*** LISTED RECORDS Section Begins ***

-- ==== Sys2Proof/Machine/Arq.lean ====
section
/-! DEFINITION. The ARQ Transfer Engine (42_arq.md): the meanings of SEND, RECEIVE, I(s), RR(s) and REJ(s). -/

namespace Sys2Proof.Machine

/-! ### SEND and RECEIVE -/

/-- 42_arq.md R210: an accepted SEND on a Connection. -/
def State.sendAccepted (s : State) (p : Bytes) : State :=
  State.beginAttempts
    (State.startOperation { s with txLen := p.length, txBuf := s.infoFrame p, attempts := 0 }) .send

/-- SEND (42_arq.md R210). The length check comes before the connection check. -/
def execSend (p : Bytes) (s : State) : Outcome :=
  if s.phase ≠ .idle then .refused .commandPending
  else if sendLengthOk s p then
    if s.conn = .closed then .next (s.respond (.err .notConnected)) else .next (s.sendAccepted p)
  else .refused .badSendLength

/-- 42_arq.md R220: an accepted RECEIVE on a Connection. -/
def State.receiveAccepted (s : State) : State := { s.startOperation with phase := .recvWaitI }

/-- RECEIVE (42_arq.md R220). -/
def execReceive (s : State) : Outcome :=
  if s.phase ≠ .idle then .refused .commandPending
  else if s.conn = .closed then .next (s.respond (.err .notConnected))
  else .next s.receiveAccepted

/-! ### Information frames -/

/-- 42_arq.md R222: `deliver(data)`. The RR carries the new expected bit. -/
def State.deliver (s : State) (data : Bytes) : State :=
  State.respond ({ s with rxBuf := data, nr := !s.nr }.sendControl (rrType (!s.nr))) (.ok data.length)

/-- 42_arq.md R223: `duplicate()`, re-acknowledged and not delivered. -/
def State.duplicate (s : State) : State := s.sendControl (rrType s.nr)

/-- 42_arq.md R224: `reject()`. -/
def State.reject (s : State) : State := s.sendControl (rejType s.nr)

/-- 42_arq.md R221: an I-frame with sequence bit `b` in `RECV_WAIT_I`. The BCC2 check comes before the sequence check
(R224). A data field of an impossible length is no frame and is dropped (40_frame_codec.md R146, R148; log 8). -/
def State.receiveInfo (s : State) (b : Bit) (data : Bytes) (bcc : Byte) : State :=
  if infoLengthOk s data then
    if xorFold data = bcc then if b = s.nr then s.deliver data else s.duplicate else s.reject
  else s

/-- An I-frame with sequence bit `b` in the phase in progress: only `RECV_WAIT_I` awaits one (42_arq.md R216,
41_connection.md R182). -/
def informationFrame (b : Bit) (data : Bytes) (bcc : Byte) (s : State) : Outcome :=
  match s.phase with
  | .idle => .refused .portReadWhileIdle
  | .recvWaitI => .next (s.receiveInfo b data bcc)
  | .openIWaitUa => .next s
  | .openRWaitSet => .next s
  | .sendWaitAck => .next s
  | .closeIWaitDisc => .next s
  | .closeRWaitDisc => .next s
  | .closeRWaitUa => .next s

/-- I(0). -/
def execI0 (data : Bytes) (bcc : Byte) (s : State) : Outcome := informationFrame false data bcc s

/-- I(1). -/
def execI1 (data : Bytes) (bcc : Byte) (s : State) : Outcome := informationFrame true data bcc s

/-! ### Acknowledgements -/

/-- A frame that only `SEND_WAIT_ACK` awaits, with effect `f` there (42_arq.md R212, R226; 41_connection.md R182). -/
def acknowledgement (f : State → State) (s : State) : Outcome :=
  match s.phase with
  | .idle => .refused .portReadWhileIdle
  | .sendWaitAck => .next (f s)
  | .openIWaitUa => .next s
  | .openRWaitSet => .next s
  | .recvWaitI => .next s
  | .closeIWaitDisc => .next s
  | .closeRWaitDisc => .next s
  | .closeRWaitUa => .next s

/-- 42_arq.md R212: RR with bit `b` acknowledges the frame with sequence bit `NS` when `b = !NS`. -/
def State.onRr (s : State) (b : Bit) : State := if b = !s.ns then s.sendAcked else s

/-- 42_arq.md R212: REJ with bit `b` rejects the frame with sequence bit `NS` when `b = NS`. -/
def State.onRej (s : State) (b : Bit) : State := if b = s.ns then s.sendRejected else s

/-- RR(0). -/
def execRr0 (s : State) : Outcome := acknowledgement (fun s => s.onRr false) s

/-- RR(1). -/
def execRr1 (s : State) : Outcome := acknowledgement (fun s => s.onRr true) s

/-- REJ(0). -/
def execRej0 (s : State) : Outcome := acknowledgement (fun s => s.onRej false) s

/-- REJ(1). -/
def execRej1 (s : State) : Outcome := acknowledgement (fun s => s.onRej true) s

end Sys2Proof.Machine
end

*** LISTED RECORDS Section Ends ***

Write down exactly the span of lines above from the one containing "not delivered. -/" to the one containing "### Acknowledgements -/", both ends included.

ANSWER TO THE PROBLEM:
/-- 42_arq.md R223: `duplicate()`, re-acknowledged and not delivered. -/
def State.duplicate (s : State) : State := s.sendControl (rrType s.nr)

/-- 42_arq.md R224: `reject()`. -/
def State.reject (s : State) : State := s.sendControl (rejType s.nr)

/-- 42_arq.md R221: an I-frame with sequence bit `b` in `RECV_WAIT_I`. The BCC2 check comes before the sequence check
(R224). A data field of an impossible length is no frame and is dropped (40_frame_codec.md R146, R148; log 8). -/
def State.receiveInfo (s : State) (b : Bit) (data : Bytes) (bcc : Byte) : State :=
  if infoLengthOk s data then
    if xorFold data = bcc then if b = s.nr then s.deliver data else s.duplicate else s.reject
  else s

/-- An I-frame with sequence bit `b` in the phase in progress: only `RECV_WAIT_I` awaits one (42_arq.md R216,
41_connection.md R182). -/
def informationFrame (b : Bit) (data : Bytes) (bcc : Byte) (s : State) : Outcome :=
  match s.phase with
  | .idle => .refused .portReadWhileIdle
  | .recvWaitI => .next (s.receiveInfo b data bcc)
  | .openIWaitUa => .next s
  | .openRWaitSet => .next s
  | .sendWaitAck => .next s
  | .closeIWaitDisc => .next s
  | .closeRWaitDisc => .next s
  | .closeRWaitUa => .next s

/-- I(0). -/
def execI0 (data : Bytes) (bcc : Byte) (s : State) : Outcome := informationFrame false data bcc s

/-- I(1). -/
def execI1 (data : Bytes) (bcc : Byte) (s : State) : Outcome := informationFrame true data bcc s

/-! ### Acknowledgements -/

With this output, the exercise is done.